They say, “Experience the oldest hotel and restaurant on the North Fork,” when the promotional staff of Tweeds Restaurant and Buffalo Bar advertise. They are right.
The John J. Sullivan Hotel, built circa-1896, stands tall and next to Tweeds. Ed Tuccio, the proprietor, is a legend in Riverhead, and very influential behind the scenes in almost everything that happens in that town. Tweeds is almost like his clubhouse where he entertains his dearest friends and that alone insures the highest quality of service, food and atmosphere.
Anthony Coates, who manages Tweeds, smiles as he pointed to his boss saying, “He sets a high standard in everything he does, and he is such a great guy.” Ed Tuccio was a pioneer in bringing back the American Bison. He has the largest herd east of the Mississippi and therefore the menu boasts both Bison steaks, and Bison burgers.
Mr. Coates stated that chefs Peter Cook and Jeff Trujillo are skilled and trained to delight you with their magic in the kitchen, the notable dishes are; Bison rib eye, tweeds bison, always fresh seafood, one pound burgers at night, Bison burgers, local duck, and Asian tuna salad. They do outside catering through the entity of Dark Horse Catering, just recently doing an event for Hillary and Bill Clinton. Besides the entire historical ambiance that reminds one of the Queen Victoria Bar in Cody Wyoming, once actually owned by Buffalo Bill, Tweeds also has the wonderful Andrew Wargo on the piano. Tweeds present live jazz on Friday and Saturday evenings and American standards on Sunday.
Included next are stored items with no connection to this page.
-- ==== Sys2Proof/Laws/Step.lean ====
section
/-! SUPPORT. A step from its schedule, what a completing command leaves alone, and runs of several steps. -/

namespace Sys2Proof.Machine

/-- A step performs the scheduled action on the state with the events that are left. -/
theorem step_of_schedule {s : State} {a : Action} {rest : List Event} (h : schedule s = (a, rest)) :
    step s = perform a (withScript rest s) := by
  simp [step, h]

@[simp] theorem perform_accept (cw : U64) (s : State) : perform (.accept cw) s = .next (accept cw s) := rfl

@[simp] theorem perform_assertReset (s : State) : perform .assertReset s = .next (assertReset s) := rfl

@[simp] theorem perform_releaseReset (s : State) : perform .releaseReset s = .next (releaseReset s) := rfl

@[simp] theorem perform_idle (s : State) : perform .idle s = .next s := rfl

@[simp] theorem perform_run_read (a : U8) (s : State) : perform (.run (.readAddress a)) s = exec (.read a) s := rfl

theorem perform_run_command_ok {cw : U64} {i : Instr} (d : decodeCommand cw = .ok i) (s : State) :
    perform (.run (.command cw)) s = exec i s := by
  simp [perform, decode, d]

theorem perform_run_command_error {cw : U64} {why : Illegal} (d : decodeCommand cw = .error why) (s : State) :
    perform (.run (.command cw)) s = .next (raise .opc s) := by
  simp [perform, decode, d, completeIllegal]

/-- Setting the script to what it is changes nothing. -/
@[simp] theorem withScript_script_self (s : State) : withScript s.script s = s := rfl

/-- No instruction moves what only the ports and the reset input move. -/
theorem exec_port_frame {i : Instr} {s t : State} (h : exec i s = .next t) :
    t.pending = s.pending ∧ t.script = s.script ∧ t.resetLine = s.resetLine := by
  rcases exec_cases h with ⟨rfl, rfl⟩ | ⟨rfl, rfl⟩ | ⟨l, x, rfl, g, rfl⟩ | ⟨l, x, rfl, g, p, rfl⟩ |
    ⟨l, x, rfl, g, p, rfl⟩ | ⟨rfl, p, rfl⟩ | ⟨rfl, p, rfl⟩ | ⟨a, rfl, r, b, rfl⟩ | ⟨a, w, rfl, rb, rfl⟩ <;> simp

/-- A command word never decodes to a read (30_encoding.md R87). -/
theorem decodeCommand_ne_read (cw : U64) (a : U8) : decodeCommand cw ≠ .ok (.read a) := by
  simp only [decodeCommand, decodeAppend, decodeBare]
  split_ifs <;> simp

/-- A command that completes clears BUSY (70_reset_and_hazards.md R235). -/
theorem exec_command_busy {i : Instr} {s t : State} (notRead : ∀ a, i ≠ .read a) (h : exec i s = .next t) :
    t.busy = false := by
  rcases exec_cases h with ⟨rfl, rfl⟩ | ⟨rfl, rfl⟩ | ⟨l, x, rfl, g, rfl⟩ | ⟨l, x, rfl, g, p, rfl⟩ |
    ⟨l, x, rfl, g, p, rfl⟩ | ⟨rfl, p, rfl⟩ | ⟨rfl, p, rfl⟩ | ⟨a, rfl, r, b, rfl⟩ | ⟨a, w, rfl, rb, rfl⟩
  case inr.inr.inr.inr.inr.inr.inr.inl => exact absurd rfl (notRead a)
  case inr.inr.inr.inr.inr.inr.inr.inr => exact absurd rfl (notRead a)
  all_goals simp

/-- A completing command word, legal or not, clears BUSY and leaves the ports alone. -/
theorem run_command_frame {cw : U64} {s t : State} (h : perform (.run (.command cw)) s = .next t) :
    t.busy = false ∧ t.pending = s.pending ∧ t.script = s.script ∧ t.resetLine = s.resetLine := by
  cases d : decodeCommand cw with
  | ok i =>
    rw [perform_run_command_ok d] at h
    exact ⟨exec_command_busy (fun a e => decodeCommand_ne_read cw a (e ▸ d)) h, exec_port_frame h⟩
  | error why =>
    rw [perform_run_command_error d] at h
    cases h
    simp

/-! ## Commands do not look at the ports -/

/-- The state with other contents of what only the ports move. -/
def withPorts (pending : U64) (script : List Event) (busy : Bool) (s : State) : State :=
  { s with pending := pending, script := script, busy := busy }

theorem push_withPorts (b : U8) (p : U64) (e : List Event) (y : Bool) (s : State) :
    push b (withPorts p e y s) = withPorts p e y (push b s) := by
  by_cases full : s.bufLen = 63#6 <;> simp [push, withPorts, blockReady, full]

theorem pushAll_withPorts (bs : List U8) (p : U64) (e : List Event) (y : Bool) (s : State) :
    pushAll bs (withPorts p e y s) = withPorts p e y (pushAll bs s) := by
  induction bs generalizing s with
  | nil => rfl
  | cons b bs ih => rw [pushAll_cons, push_withPorts, ih, pushAll_cons]

/-- A command's effect does not depend on PENDING, on the script or on BUSY, and is carried over with them. -/
theorem exec_withPorts {i : Instr} {s t : State} (notRead : ∀ a, i ≠ .read a) (h : exec i s = .next t)
    (p : U64) (e : List Event) (y : Bool) : exec i (withPorts p e y s) = .next (withPorts p e false t) := by
  cases i with
  | init => cases h; rfl
  | clrErr => cases h; rfl
  | append len data =>
    simp only [exec] at h ⊢
    rcases execAppend_cases len data s with ⟨g, eq⟩ | ⟨g, ph, eq⟩ | ⟨g, ph, eq⟩ <;> rw [eq] at h <;> cases h
    · simp only [execAppend, if_pos g]; rfl
    · simp only [execAppend, if_neg (Nat.not_lt.mpr g)]
      rw [if_pos (show (withPorts p e y s).phase = .finalized from ph)]; rfl
    · simp only [execAppend, if_neg (Nat.not_lt.mpr g)]
      rw [if_neg (show (withPorts p e y s).phase ≠ .finalized from ph), pushAll_withPorts]; rfl
  | finalize =>
    simp only [exec] at h ⊢
    rcases execFinalize_cases s with ⟨ph, eq⟩ | ⟨ph, eq⟩ <;> rw [eq] at h <;> cases h
    · rw [execFinalize, if_pos (show (withPorts p e y s).phase = .finalized from ph)]; rfl
    · rcases execFinalize_cases (withPorts p e y s) with ⟨ph', -⟩ | ⟨-, eq'⟩
      · exact absurd ph' ph
      · rw [eq', show paddingBytes (withPorts p e y s) = paddingBytes s from rfl, pushAll_withPorts]; rfl
  | read a => exact absurd rfl (notRead a)

/-- The same of a completing command word, legal or not. -/
theorem run_command_withPorts {cw : U64} {s t : State} (h : perform (.run (.command cw)) s = .next t)
    (p : U64) (e : List Event) (y : Bool) :
    perform (.run (.command cw)) (withPorts p e y s) = .next (withPorts p e false t) := by
  cases d : decodeCommand cw with
  | ok i =>
    rw [perform_run_command_ok d] at h ⊢
    exact exec_withPorts (fun a eq => decodeCommand_ne_read cw a (eq ▸ d)) h p e y
  | error why =>
    rw [perform_run_command_error d] at h ⊢
    cases h
    rfl

/-! ## Runs -/

@[simp] theorem runFor_zero (s : State) : runFor 0 s = .next s := rfl

/-- One step more, taken first. -/
theorem runFor_succ {s t : State} (h : step s = .next t) (k : Nat) : runFor (k + 1) s = runFor k t := by
  simp only [runFor, h]

/-- Runs compose. -/
theorem runFor_add {s t : State} {k : Nat} (h : runFor k s = .next t) (l : Nat) :
    runFor (k + l) s = runFor l t := by
  induction k generalizing s with
  | zero => cases h; rw [Nat.zero_add]
  | succ k ih =>
    cases st : step s with
    | next u =>
      rw [runFor_succ st] at h
      rw [show k + 1 + l = k + l + 1 by omega, runFor_succ st, ih h]
    | fault r => exact nomatch r
    | refused r => simp only [runFor, st, reduceCtorEq] at h

theorem run_succ_of_next (M : Host.Core) {s t : M.State} (h : M.step s = .next t) (k : Nat) :
    M.run (k + 1) s = M.run k t := by
  simp only [Host.Core.run, h]

theorem run_succ_of_refused (M : Host.Core) {s : M.State} {r : M.Refusal} (h : M.step s = .refused r) (k : Nat) :
    M.run (k + 1) s = .refused r := by
  simp only [Host.Core.run, h]

/-- `runFor` is the host's own run of this machine. -/
theorem runFor_eq_core_run (k : Nat) (s : State) : runFor k s = core.run k s := by
  induction k generalizing s with
  | zero => rfl
  | succ k ih =>
    cases h : step s with
    | next t => rw [runFor_succ h, ih]; exact (run_succ_of_next core h k).symm
    | fault r => exact nomatch r
    | refused r =>
      have stopped : runFor (k + 1) s = .refused r := by simp only [runFor, h]
      rw [stopped]
      exact (run_succ_of_refused core h k).symm

end Sys2Proof.Machine
end

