/-! ## Commands one after another -/

theorem execAll_cons {i : Instr} {s t : State} (ran : exec i s = .next t) (is : List Instr) :
    execAll (i :: is) s = execAll is t := by
  simp only [execAll, ran]

theorem execAll_append {is : List Instr} {s t : State} (ran : execAll is s = .next t) (js : List Instr) :
    execAll (is ++ js) s = execAll js t := by
  induction is generalizing s with
  | nil => cases ran; rfl
  | cons i is ih =>
    obtain ⟨u, first⟩ := exec_next i s
    rw [execAll_cons first] at ran
    rw [List.cons_append, execAll_cons first, ih ran]

/-! ## A list of good APPENDs pushes its message (41_accumulator.md R121, R127) -/

/-- The state in another phase and with another BUSY, which is all an APPEND changes besides its pushes. -/
def withPhase (p : Phase) (busy : Bool) (s : State) : State := { s with phase := p, busy := busy }

theorem push_withPhase (b : U8) (p : Phase) (y : Bool) (s : State) :
    push b (withPhase p y s) = withPhase p y (push b s) := by
  by_cases full : s.bufLen = 63#6 <;> simp [push, withPhase, blockReady, full]

theorem pushAll_withPhase (bs : List U8) (p : Phase) (y : Bool) (s : State) :
    pushAll bs (withPhase p y s) = withPhase p y (pushAll bs s) := by
  induction bs generalizing s with
  | nil => rfl
  | cons b bs ih => rw [pushAll_cons, push_withPhase, ih, pushAll_cons]

theorem exec_goodAppend {i : Instr} (good : isGoodAppend i = true) {s : State} (notFinal : s.phase ≠ .finalized) :
    exec i s = .next (withPhase .accumulating false (pushAll (messageBytes i) s)) := by
  cases i with
  | append len data =>
    have legal : len.toNat ≤ 4 := of_decide_eq_true good
    rw [exec_append_of_open legal data notFinal, messageBytes_append legal]
    rfl
  | init | finalize | clrErr | read => cases good

/-- Good APPENDs push the bytes of their message in order and change nothing else but PHASE and BUSY. -/
theorem execAll_goodAppends {is : List Instr} (good : ∀ i ∈ is, isGoodAppend i = true) {s : State}
    (notFinal : s.phase ≠ .finalized) : ∃ p busy, p ≠ .finalized ∧
      execAll is s = .next (withPhase p busy (pushAll (messageOf is) s)) := by
  induction is generalizing s with
  | nil => exact ⟨s.phase, s.busy, notFinal, rfl⟩
  | cons i is ih =>
    obtain ⟨goodFirst, goodRest⟩ := List.forall_mem_cons.mp good
    obtain ⟨p, busy, open_, ran⟩ :=
      ih goodRest (s := withPhase .accumulating false (pushAll (messageBytes i) s)) (fun c => nomatch c)
    refine ⟨p, busy, open_, ?_⟩
    rw [execAll_cons (exec_goodAppend goodFirst notFinal), ran, pushAll_withPhase, messageOf_cons, pushAll_append]
    rfl

/-! ## FINALIZE pads the message (43_finalize.md R172, R173) -/

/-- `BLOCKS` and `BUF_LEN` count the message's bits modulo 2^64 (R172). -/
theorem Accumulates.messageLength_eq {m : List U8} {s : State} (acc : Accumulates m s) :
    messageLength s.blocks s.bufLen = BitVec.ofNat 64 (8 * m.length) := by
  apply BitVec.eq_of_toNat_eq
  have := acc.bufLen
  simp only [messageLength, acc.blocks, BitVec.toNat_add, BitVec.toNat_mul, BitVec.toNat_setWidth, BitVec.toNat_ofNat]
  omega

theorem Accumulates.paddingBytes_eq {m : List U8} {s : State} (acc : Accumulates m s) :
    paddingBytes s = padding m.length := by
  rw [paddingBytes, padding, acc.messageLength_eq, acc.bufLen]

/-- FINALIZE's pushes take the message to its padded form; its `H` is then `sha256 m` (R177). -/
theorem Accumulates.padded {m : List U8} {s : State} (acc : Accumulates m s) :
    Accumulates (padded m) (Machine.pushAll (paddingBytes s) s) := by
  rw [acc.paddingBytes_eq]
  exact acc.pushAll (padding m.length)

/-! ## The commands of HASH -/

theorem messageOf_updateCommands (m : List U8) : messageOf (updateCommands m) = m :=
  (updateExpandsToTheBytesOfTheMessage m).1

theorem isGoodAppend_of_mem_updateCommands (m : List U8) : ∀ i ∈ updateCommands m, isGoodAppend i = true :=
  (updateExpandsToTheBytesOfTheMessage m).2.2.1

/-- What a finished HASH has left: the digest, the phase that shows it, no error bit. -/
structure HoldsDigest (m : List U8) (s : State) : Prop where
  h : s.h = sha256 m
  phase : s.phase = .finalized
  errOpc : s.errOpc = false
  errArg : s.errArg = false
  errState : s.errState = false

/-- The commands of HASH run from any state to the digest, and return nothing to the host on the way. -/
theorem execAll_hashCommands (m : List U8) (s : State) :
    ∃ t, execAll (hashCommands m) s = .next t ∧ HoldsDigest m t ∧ t.received = s.received ∧
      t.resetLine = s.resetLine := by
  obtain ⟨fresh, hfresh⟩ : ∃ fresh, fresh = complete (clearErrors (startFresh s)) := ⟨_, rfl⟩
  have ranInit : exec .init s = .next fresh := by rw [hfresh]; rfl
  have accFresh : Accumulates [] fresh := accumulates_nil (by simp [hfresh]) (by simp [hfresh]) (by simp [hfresh])
  obtain ⟨p, busy, notFinal, ranUpdate⟩ :=
    execAll_goodAppends (isGoodAppend_of_mem_updateCommands m) (s := fresh) (by simp [hfresh])
  rw [messageOf_updateCommands] at ranUpdate
  obtain ⟨full, hfull⟩ : ∃ full, full = withPhase p busy (pushAll m fresh) := ⟨_, rfl⟩
  rw [← hfull] at ranUpdate
  have accFull : Accumulates m full := by
    rw [hfull]
    exact (accFresh.pushAll m).congr rfl rfl rfl rfl
  have notFinalFull : full.phase ≠ .finalized := by rw [hfull]; exact notFinal
  refine ⟨complete (countDraw (forgetBuf { pushAll (paddingBytes full) full with phase := .finalized })), ?_,
    ⟨accFull.padded.h, rfl, ?_, ?_, ?_⟩, ?_, ?_⟩
  · rw [hashCommands, List.cons_append, execAll_cons ranInit, execAll_append ranUpdate,
      execAll_cons (exec_finalize_of_open notFinalFull)]
    rfl
  all_goals simp [hfull, hfresh, withPhase]

theorem isCommand_of_isGoodAppend {i : Instr} (good : isGoodAppend i = true) : isCommand i = true := by
  cases i with
  | append len data => rfl
  | init | finalize | clrErr | read => cases good

theorem isCommand_of_mem_hashCommands (m : List U8) : ∀ i ∈ hashCommands m, isCommand i = true := by
  intro i mem
  simp only [hashCommands, List.mem_append, List.mem_cons, List.not_mem_nil, or_false] at mem
  rcases mem with (rfl | update) | rfl
  · rfl
  · exact isCommand_of_isGoodAppend (isGoodAppend_of_mem_updateCommands m i update)
  · rfl

/-! ## Commands as offered words -/

/-- A command is issued as one word on the command port, which completes as the command. -/
theorem issue_command {i : Instr} (command : isCommand i = true) :
    ∃ cw, issue i = .offer cw ∧ decodeCommand cw = .ok i := by
  cases i with
  | init | append | finalize | clrErr => exact ⟨_, rfl, (decodeCommand_eq_ok_iff _ _).mpr rfl⟩
  | read a => cases command

/-- The issued words of a list of commands complete as the commands take effect. -/
theorem issue_commands {is : List Instr} (commands : ∀ i ∈ is, isCommand i = true) :
    ∃ cws : List U64, is.map issue = cws.map .offer ∧ ∀ s, completeAll cws s = execAll is s := by
  induction is with
  | nil => exact ⟨[], rfl, fun _ => rfl⟩
  | cons i is ih =>
    obtain ⟨first, later⟩ := List.forall_mem_cons.mp commands
    obtain ⟨cw, issued, decoded⟩ := issue_command first
    obtain ⟨cws, offered, completes⟩ := ih later
    refine ⟨cw :: cws, by rw [List.map_cons, List.map_cons, issued, offered], fun s => ?_⟩
    obtain ⟨t, ran⟩ := exec_next i s
    rw [execAll_cons ran, completeAll_cons ((perform_run_command_ok decoded s).trans ran), completes]

/-! ## The reads of the digest -/

theorem step_read {s : State} {a : U8} {rest : List Event} (script : s.script = .read a :: rest) :
    step s = exec (.read a) (withScript rest s) := by
  rw [step_of_schedule (a := .run (.readAddress a)) (rest := rest) (by simp [schedule, script]), perform_run_read]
The establishment is named after New York City’s notorious Boss Tweed, the flamboyant political leader of that city during the 19 century. The bar was once Governor Al Smith’s unofficial political headquarters. It still serves as an unofficial political clubhouse for county officials, including judges, people from the D.A.’s offices, Riverhead town official, and State Sen. Ken LaValle. Deals are done over bison burgers, and beers at the bar or on the wonderful private and elegant tables all under the eyes the mounted bison head high up on the wall. In the front of the tavern is a stone marker engraved and placed there by no one other than Benjamin Franklin himself in the 1750s to part a mailing route to Orient.
When I went there my mission was to have my first Bison rib eye. Brian Miller my waiter recommended medium rare as did Ed Tuccio himself. Along with date Cindi Samone-Braf (who now is my wife), we excitedly anticipated our first taste of this American classic. It was sensational!
Cindi smiled and said, “Now you know why the Indians hunted the Buffalo, they knew it tasted this good.”
We left nothing for the dog. After sharing a wonderful carrot cake desert and a few sips of coffee we stayed and enjoyed just being in Tweeds. The place is just so comfortable in every way. It is quaint Americana in the authentic. It is soothing just to be inside. Ed Tuccio somehow has recaptured the feeling of small town big time hotel eating, as if you are having your first good meal after a long stage coach ride across the great plains. Cindi said, “It’s like a time machine, as if you back into time.”
The Victorian chandeliers, the authentic stained glass, the mahogany and marble bar constructed for the 1893 world’s fair in Chicago, along with the last Bison hunted by Teddy Roosevelt in the Dakota “Badlands.” The oak mantled fireplace yearns for your attention. Priced smartly so that one can bring the whole family, many do. With parking easily available in the municipal parking lot in the rear of the hotel and restaurant, it is also available on the street in front.
Tweeds is located in the heart of the Riverhead Historic District with the actual address being 17 East Main Street, near where Route 24 runs into Riverhead's Main Street. Through Tweeds outdoor special occasions can be catered that are held at North Quarter Farm where 85 buffalo roam the 2-acre farm. It may be noted that the bar is itself a work of art and it is a great place for a date or to meet the buddies and gals or to just go watch a ball game. More often than not end will be there making sure everything in his place is up to his high standards.
If Boss Tweed was alive today he would never leave this place, that for sure.